REQUIRED WORK
Output the lines below from the one containing "Answers (.setSlot tag" through the end of the listing, inclusive, exactly as they appear, and nothing further.
── SUPPLIED INFORMATION ──
-- ==== Sys2Proof/Machine/Core.lean ====
section
/-! DEFINITION. The machine handed to the host. -/

def Sys2Proof.core : Host.Core :=
  { State := Sys2Proof.Machine.State, Fault := Sys2Proof.Machine.Fault, Refusal := Sys2Proof.Machine.Refusal,
    step := Sys2Proof.Machine.step, reset := Sys2Proof.Machine.State.reset }
end

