/-- SET_SLOT clamps and replaces a slot's settings. Enabled cleared takes a QUEUED slot to OFF and clears restore-pending; becoming
CRITICAL withdraws a RESERVE, LIMIT or DEFICIT shed in NOTICE or HELD; a move into a WET zone is refused; otherwise a slot outside
the queue keeps its record, and every other slot outside the queue does so always. A QUEUED slot of a new rank moves to its place,
after which the head is granted where R100 lets it be; a new power figure moves the commitments and the headroom (R25, R94, R96, R101,
R112, R121). -/
def Obligations.SetSlotActsAtAcceptance : Prop :=
  ∀ (s : State) (tag b : Byte) (n : SlotId) (w : SlotW) (zone : Option ZoneId), s.atOnce = true →
    takeId 24 b = some n → takeZone w.zone = some zone →
      let set := takeSlot zone w
      let old := s.settings.slots[n]
      let new := { s.settings with slots := s.settings.slots.set n set }
      let x := s.seq.slots[n]
      let wet := zone ≠ old.zone ∧ ∃ z : ZoneId, zone = some z ∧ s.leak.zones[z].state = .wet
      let offs := old.enabled = true ∧ set.enabled = false
      let calls := old.cls ≠ .critical ∧ set.cls = .critical ∧ (x.state = .notice ∨ x.state = .held) ∧
        (x.reason = .reserve ∨ x.reason = .limit ∨ x.reason = .deficit)
      set.enabled = (w.enabled != 0) ∧ (w.cls = 0 → set.cls = .critical) ∧ (w.cls = 1 → set.cls = .essential) ∧
        (2 ≤ w.cls.toNat → set.cls = .deferrable) ∧ (w.role = 0 → set.role = .general) ∧
        (w.role ≠ 0 → set.role = .leak) ∧ set.rank = w.rank.toNat ∧ set.pReq = min 12000 w.pReq.toNat ∧
        set.pInrush = min 12000 w.pInrush.toNat ∧ set.soak = max 1 (min 600 w.soak.toNat) ∧
        set.drainLimit = max 1 (min 30 w.drainLimit.toNat) ∧ set.zone = zone ∧
        set.autoRestore = (w.autoRestore != 0) ∧
        (s.lockAllows new = false → Refuses (.setSlot tag b w) s tag 0x37 .locked) ∧
        (s.lockAllows new = true → wet → Refuses (.setSlot tag b w) s tag 0x37 .wrongState) ∧
        (s.lockAllows new = true → ¬ wet →
          Answers (.setSlot tag b w) s tag 0x37 fun fields t =>
            let y := t.seq.slots[n]
            fields = .slot set y.state ∧ t.settings = new ∧ t.store = { s.store with unstored := true } ∧
              t.holdup = s.holdup ∧ t.leak = s.leak ∧ t.sense = s.sense ∧ t.pins = s.pins ∧
              (offs → y.restore = false) ∧ (offs → x.state = .queued → y.state = .off ∧ n ∉ t.seq.queue) ∧
              (calls → n ∉ s.seq.queue →
                y.state = .on ∧ y.reason = .none ∧ y.urgency = .none ∧ y.notice = false ∧ y.window = none ∧
                  y.hold = none ∧ y.en = true) ∧
              (¬ calls → ¬ offs → x.state ≠ .queued → n ∉ s.seq.queue → y = x) ∧
              (old.pReq ≠ set.pReq ∨ old.pInrush ≠ set.pInrush →
                t.budget.sigma = t.commitmentSum ∧ t.budget.pChg = (t.recharge.iSet * s.busV + 999) / 1000 ∧
                  t.budget.h = (s.budget.cap : Int) - t.commitmentSum - t.budget.pChg) ∧
              (¬ offs → x.state = .queued → old.rank ≠ set.rank → s.slotWet n = false →
                let others := s.seq.queue.filter (· ≠ n)
                let earlier (m : SlotId) : Bool :=
                  decide (s.settings.slots[m].rank < set.rank ∨ (s.settings.slots[m].rank = set.rank ∧ m < n))
                let moved := others.takeWhile earlier ++ n :: others.dropWhile earlier
                ∀ m rest, moved = m :: rest → m ∉ rest →
                  ((s.adopt new).grantsHead m = true → t.seq.queue = rest ∧ t.seq.slots[m].state = .soak) ∧
                    ((s.adopt new).grantsHead m = false → t.seq.queue = moved ∧ y.state = .queued ∧ y.restore = false)) ∧
              ∀ m : SlotId, m ≠ n → m ∉ s.seq.queue → t.seq.slots[m] = s.seq.slots[m])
───
ANSWER TO THIS PROBLEM
          Answers (.setSlot tag b w) s tag 0x37 fun fields t =>
            let y := t.seq.slots[n]
            fields = .slot set y.state ∧ t.settings = new ∧ t.store = { s.store with unstored := true } ∧
              t.holdup = s.holdup ∧ t.leak = s.leak ∧ t.sense = s.sense ∧ t.pins = s.pins ∧
              (offs → y.restore = false) ∧ (offs → x.state = .queued → y.state = .off ∧ n ∉ t.seq.queue) ∧
              (calls → n ∉ s.seq.queue →
                y.state = .on ∧ y.reason = .none ∧ y.urgency = .none ∧ y.notice = false ∧ y.window = none ∧
                  y.hold = none ∧ y.en = true) ∧
              (¬ calls → ¬ offs → x.state ≠ .queued → n ∉ s.seq.queue → y = x) ∧
              (old.pReq ≠ set.pReq ∨ old.pInrush ≠ set.pInrush →
                t.budget.sigma = t.commitmentSum ∧ t.budget.pChg = (t.recharge.iSet * s.busV + 999) / 1000 ∧
                  t.budget.h = (s.budget.cap : Int) - t.commitmentSum - t.budget.pChg) ∧
              (¬ offs → x.state = .queued → old.rank ≠ set.rank → s.slotWet n = false →
                let others := s.seq.queue.filter (· ≠ n)
                let earlier (m : SlotId) : Bool :=
                  decide (s.settings.slots[m].rank < set.rank ∨ (s.settings.slots[m].rank = set.rank ∧ m < n))
                let moved := others.takeWhile earlier ++ n :: others.dropWhile earlier
                ∀ m rest, moved = m :: rest → m ∉ rest →
                  ((s.adopt new).grantsHead m = true → t.seq.queue = rest ∧ t.seq.slots[m].state = .soak) ∧
                    ((s.adopt new).grantsHead m = false → t.seq.queue = moved ∧ y.state = .queued ∧ y.restore = false)) ∧
              ∀ m : SlotId, m ≠ n → m ∉ s.seq.queue → t.seq.slots[m] = s.seq.slots[m])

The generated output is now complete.